Collected data:
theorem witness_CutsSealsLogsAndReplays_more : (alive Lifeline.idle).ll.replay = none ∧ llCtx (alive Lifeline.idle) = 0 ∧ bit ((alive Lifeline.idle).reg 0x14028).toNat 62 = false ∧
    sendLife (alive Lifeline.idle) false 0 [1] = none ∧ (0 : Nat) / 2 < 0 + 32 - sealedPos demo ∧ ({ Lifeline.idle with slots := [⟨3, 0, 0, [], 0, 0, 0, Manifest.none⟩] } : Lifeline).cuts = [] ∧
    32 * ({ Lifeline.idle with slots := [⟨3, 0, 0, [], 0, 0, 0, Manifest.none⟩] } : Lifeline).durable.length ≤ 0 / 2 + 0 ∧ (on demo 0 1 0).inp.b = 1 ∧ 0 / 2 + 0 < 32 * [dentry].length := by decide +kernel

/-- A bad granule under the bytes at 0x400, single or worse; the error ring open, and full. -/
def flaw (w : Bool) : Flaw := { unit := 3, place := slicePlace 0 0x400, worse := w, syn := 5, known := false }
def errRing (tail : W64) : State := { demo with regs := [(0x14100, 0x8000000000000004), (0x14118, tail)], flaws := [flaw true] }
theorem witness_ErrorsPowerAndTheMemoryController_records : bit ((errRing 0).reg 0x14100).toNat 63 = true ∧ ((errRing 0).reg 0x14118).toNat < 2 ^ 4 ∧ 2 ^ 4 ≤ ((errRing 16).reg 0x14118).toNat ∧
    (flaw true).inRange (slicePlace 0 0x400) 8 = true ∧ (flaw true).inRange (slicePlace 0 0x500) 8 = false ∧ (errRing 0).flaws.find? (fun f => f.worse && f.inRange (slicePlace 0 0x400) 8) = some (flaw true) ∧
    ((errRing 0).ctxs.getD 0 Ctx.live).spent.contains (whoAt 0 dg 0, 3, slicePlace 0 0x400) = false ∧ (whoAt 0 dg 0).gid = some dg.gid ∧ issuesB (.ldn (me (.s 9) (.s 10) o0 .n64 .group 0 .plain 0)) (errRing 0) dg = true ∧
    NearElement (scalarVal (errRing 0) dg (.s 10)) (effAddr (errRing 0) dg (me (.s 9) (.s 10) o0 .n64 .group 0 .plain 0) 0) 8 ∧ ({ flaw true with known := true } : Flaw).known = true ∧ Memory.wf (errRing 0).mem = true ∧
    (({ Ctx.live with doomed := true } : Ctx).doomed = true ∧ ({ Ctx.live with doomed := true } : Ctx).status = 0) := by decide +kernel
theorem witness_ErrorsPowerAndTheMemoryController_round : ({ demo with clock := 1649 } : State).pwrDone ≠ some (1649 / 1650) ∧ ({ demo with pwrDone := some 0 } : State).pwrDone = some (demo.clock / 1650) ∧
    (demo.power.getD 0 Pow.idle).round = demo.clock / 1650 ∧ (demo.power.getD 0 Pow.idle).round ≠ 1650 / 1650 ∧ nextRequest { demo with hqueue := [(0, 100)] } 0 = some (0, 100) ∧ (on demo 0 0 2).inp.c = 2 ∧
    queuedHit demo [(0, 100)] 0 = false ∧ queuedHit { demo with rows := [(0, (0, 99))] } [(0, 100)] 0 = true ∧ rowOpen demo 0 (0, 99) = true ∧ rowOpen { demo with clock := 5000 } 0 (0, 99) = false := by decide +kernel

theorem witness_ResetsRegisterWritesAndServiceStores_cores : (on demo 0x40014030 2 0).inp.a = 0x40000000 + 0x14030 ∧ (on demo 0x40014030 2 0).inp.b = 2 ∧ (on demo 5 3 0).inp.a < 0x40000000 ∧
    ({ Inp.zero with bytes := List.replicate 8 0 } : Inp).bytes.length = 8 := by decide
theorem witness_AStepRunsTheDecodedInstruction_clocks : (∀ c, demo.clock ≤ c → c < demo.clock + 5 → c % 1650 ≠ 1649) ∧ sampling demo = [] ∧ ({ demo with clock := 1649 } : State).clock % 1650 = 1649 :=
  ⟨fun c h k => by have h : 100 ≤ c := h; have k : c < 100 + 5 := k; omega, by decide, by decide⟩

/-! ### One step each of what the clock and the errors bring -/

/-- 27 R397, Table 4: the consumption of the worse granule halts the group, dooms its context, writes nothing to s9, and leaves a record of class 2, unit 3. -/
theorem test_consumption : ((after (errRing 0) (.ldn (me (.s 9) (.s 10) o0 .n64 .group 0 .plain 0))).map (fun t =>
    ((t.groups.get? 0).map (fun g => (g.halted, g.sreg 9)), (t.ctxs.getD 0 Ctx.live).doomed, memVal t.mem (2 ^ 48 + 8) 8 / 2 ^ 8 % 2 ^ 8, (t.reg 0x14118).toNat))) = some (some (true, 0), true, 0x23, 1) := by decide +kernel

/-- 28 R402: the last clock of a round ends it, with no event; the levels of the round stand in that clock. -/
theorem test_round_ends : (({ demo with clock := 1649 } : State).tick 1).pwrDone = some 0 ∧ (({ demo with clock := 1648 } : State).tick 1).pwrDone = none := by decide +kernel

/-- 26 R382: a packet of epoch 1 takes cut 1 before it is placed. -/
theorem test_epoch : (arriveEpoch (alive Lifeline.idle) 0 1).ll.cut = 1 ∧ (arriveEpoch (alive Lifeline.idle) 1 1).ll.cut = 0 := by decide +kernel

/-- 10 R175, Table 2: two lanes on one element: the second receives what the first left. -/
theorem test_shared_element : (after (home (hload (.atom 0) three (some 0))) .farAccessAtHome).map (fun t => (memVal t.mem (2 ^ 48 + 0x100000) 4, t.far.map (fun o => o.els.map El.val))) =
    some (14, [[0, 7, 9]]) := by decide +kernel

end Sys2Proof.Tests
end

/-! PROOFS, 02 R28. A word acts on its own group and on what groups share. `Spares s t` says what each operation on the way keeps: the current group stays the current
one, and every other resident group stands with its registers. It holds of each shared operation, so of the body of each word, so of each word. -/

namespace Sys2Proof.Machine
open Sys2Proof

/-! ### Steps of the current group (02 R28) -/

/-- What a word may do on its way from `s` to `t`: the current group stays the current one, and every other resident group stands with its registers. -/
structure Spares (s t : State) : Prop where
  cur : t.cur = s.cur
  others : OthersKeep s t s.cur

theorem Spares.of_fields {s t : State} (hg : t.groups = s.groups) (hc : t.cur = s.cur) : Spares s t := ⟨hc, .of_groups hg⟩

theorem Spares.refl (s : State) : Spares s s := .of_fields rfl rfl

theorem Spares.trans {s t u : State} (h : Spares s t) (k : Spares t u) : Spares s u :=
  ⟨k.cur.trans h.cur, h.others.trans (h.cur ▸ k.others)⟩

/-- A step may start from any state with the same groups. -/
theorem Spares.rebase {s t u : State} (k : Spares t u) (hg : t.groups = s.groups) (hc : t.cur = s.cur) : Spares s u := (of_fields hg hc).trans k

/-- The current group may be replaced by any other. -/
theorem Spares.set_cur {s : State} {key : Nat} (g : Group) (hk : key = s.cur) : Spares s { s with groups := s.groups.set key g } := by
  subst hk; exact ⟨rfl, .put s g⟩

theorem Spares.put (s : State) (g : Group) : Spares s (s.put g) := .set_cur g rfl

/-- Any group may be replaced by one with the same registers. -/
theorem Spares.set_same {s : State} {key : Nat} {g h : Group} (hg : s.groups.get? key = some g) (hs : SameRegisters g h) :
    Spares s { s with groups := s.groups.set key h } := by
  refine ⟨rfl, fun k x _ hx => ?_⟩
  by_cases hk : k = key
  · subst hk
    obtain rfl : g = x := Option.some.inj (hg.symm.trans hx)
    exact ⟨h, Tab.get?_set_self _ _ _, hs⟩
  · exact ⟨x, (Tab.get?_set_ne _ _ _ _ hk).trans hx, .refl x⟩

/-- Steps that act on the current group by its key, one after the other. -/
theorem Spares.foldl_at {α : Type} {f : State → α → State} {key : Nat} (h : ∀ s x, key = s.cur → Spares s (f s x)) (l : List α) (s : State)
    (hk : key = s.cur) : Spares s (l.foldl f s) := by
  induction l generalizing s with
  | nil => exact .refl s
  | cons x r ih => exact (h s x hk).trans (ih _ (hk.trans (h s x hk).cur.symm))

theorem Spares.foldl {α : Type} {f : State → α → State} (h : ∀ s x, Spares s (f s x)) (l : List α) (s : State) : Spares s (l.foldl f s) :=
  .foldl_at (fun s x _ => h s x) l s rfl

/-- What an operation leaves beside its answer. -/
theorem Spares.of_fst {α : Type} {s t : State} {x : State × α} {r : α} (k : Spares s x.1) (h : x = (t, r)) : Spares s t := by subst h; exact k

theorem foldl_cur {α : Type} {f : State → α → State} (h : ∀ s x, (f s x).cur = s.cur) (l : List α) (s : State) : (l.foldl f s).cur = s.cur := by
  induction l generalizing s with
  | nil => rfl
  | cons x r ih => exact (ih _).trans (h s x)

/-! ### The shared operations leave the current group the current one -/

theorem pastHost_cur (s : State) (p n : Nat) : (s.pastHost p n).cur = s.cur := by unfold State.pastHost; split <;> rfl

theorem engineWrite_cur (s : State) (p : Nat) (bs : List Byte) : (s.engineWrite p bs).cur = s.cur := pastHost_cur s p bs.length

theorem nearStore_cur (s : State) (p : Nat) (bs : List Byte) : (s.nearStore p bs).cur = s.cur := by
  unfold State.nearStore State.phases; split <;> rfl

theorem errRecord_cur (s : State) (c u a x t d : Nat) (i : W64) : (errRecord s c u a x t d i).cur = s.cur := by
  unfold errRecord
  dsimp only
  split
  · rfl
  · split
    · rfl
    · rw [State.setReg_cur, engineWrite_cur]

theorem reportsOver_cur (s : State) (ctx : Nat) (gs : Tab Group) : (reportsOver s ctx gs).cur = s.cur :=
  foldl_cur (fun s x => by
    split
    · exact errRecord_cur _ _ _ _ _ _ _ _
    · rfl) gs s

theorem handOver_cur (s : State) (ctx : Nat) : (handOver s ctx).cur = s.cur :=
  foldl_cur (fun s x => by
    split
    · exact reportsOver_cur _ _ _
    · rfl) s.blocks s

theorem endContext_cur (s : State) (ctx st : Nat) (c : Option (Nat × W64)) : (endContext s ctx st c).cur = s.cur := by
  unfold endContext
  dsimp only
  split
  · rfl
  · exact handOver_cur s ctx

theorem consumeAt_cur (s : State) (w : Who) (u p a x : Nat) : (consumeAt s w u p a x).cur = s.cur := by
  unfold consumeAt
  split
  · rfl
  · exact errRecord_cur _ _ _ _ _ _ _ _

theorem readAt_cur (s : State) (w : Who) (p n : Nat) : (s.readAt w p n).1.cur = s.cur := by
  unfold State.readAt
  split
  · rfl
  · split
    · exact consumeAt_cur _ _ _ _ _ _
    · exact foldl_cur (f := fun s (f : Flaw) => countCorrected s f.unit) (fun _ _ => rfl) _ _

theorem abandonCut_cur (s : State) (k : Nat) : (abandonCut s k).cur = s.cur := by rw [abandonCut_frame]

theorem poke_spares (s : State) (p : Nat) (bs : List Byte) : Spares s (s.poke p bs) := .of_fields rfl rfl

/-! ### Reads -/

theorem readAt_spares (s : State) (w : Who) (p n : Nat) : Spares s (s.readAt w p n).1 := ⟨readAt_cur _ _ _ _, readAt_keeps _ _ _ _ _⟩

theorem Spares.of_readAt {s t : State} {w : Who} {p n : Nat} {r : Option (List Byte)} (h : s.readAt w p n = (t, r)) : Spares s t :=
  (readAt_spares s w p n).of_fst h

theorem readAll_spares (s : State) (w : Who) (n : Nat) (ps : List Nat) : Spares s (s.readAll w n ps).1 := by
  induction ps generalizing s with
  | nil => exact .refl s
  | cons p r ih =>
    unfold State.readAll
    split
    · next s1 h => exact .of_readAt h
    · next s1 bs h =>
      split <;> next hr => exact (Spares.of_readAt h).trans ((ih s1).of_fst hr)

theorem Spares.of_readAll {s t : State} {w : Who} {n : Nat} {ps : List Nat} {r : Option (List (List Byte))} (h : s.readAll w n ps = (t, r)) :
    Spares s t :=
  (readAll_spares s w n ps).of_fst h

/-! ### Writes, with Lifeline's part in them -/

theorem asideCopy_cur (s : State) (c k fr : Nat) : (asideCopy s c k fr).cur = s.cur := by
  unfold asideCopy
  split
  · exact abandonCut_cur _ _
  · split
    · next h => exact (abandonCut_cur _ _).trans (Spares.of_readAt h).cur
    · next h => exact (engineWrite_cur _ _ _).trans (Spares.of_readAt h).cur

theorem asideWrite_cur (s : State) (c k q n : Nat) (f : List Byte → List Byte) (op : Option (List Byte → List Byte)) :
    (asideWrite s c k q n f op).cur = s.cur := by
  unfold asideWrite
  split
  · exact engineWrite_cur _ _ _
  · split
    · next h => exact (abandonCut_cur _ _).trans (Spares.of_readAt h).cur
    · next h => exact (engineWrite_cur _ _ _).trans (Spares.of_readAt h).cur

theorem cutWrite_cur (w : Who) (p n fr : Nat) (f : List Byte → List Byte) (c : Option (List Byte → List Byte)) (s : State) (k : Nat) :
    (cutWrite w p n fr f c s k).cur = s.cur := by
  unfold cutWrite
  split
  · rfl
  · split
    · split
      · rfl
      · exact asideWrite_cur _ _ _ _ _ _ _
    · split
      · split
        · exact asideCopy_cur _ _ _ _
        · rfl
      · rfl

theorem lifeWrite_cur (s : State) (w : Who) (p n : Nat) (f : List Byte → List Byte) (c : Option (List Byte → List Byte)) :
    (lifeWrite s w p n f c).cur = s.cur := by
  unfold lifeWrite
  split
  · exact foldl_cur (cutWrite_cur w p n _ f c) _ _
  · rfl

*Brief*. Which lines above include "nearStore"? Show each of them by copying it.

*Answer to the exercise*.
theorem nearStore_cur (s : State) (p : Nat) (bs : List Byte) : (s.nearStore p bs).cur = s.cur := by
  unfold State.nearStore State.phases; split <;> rfl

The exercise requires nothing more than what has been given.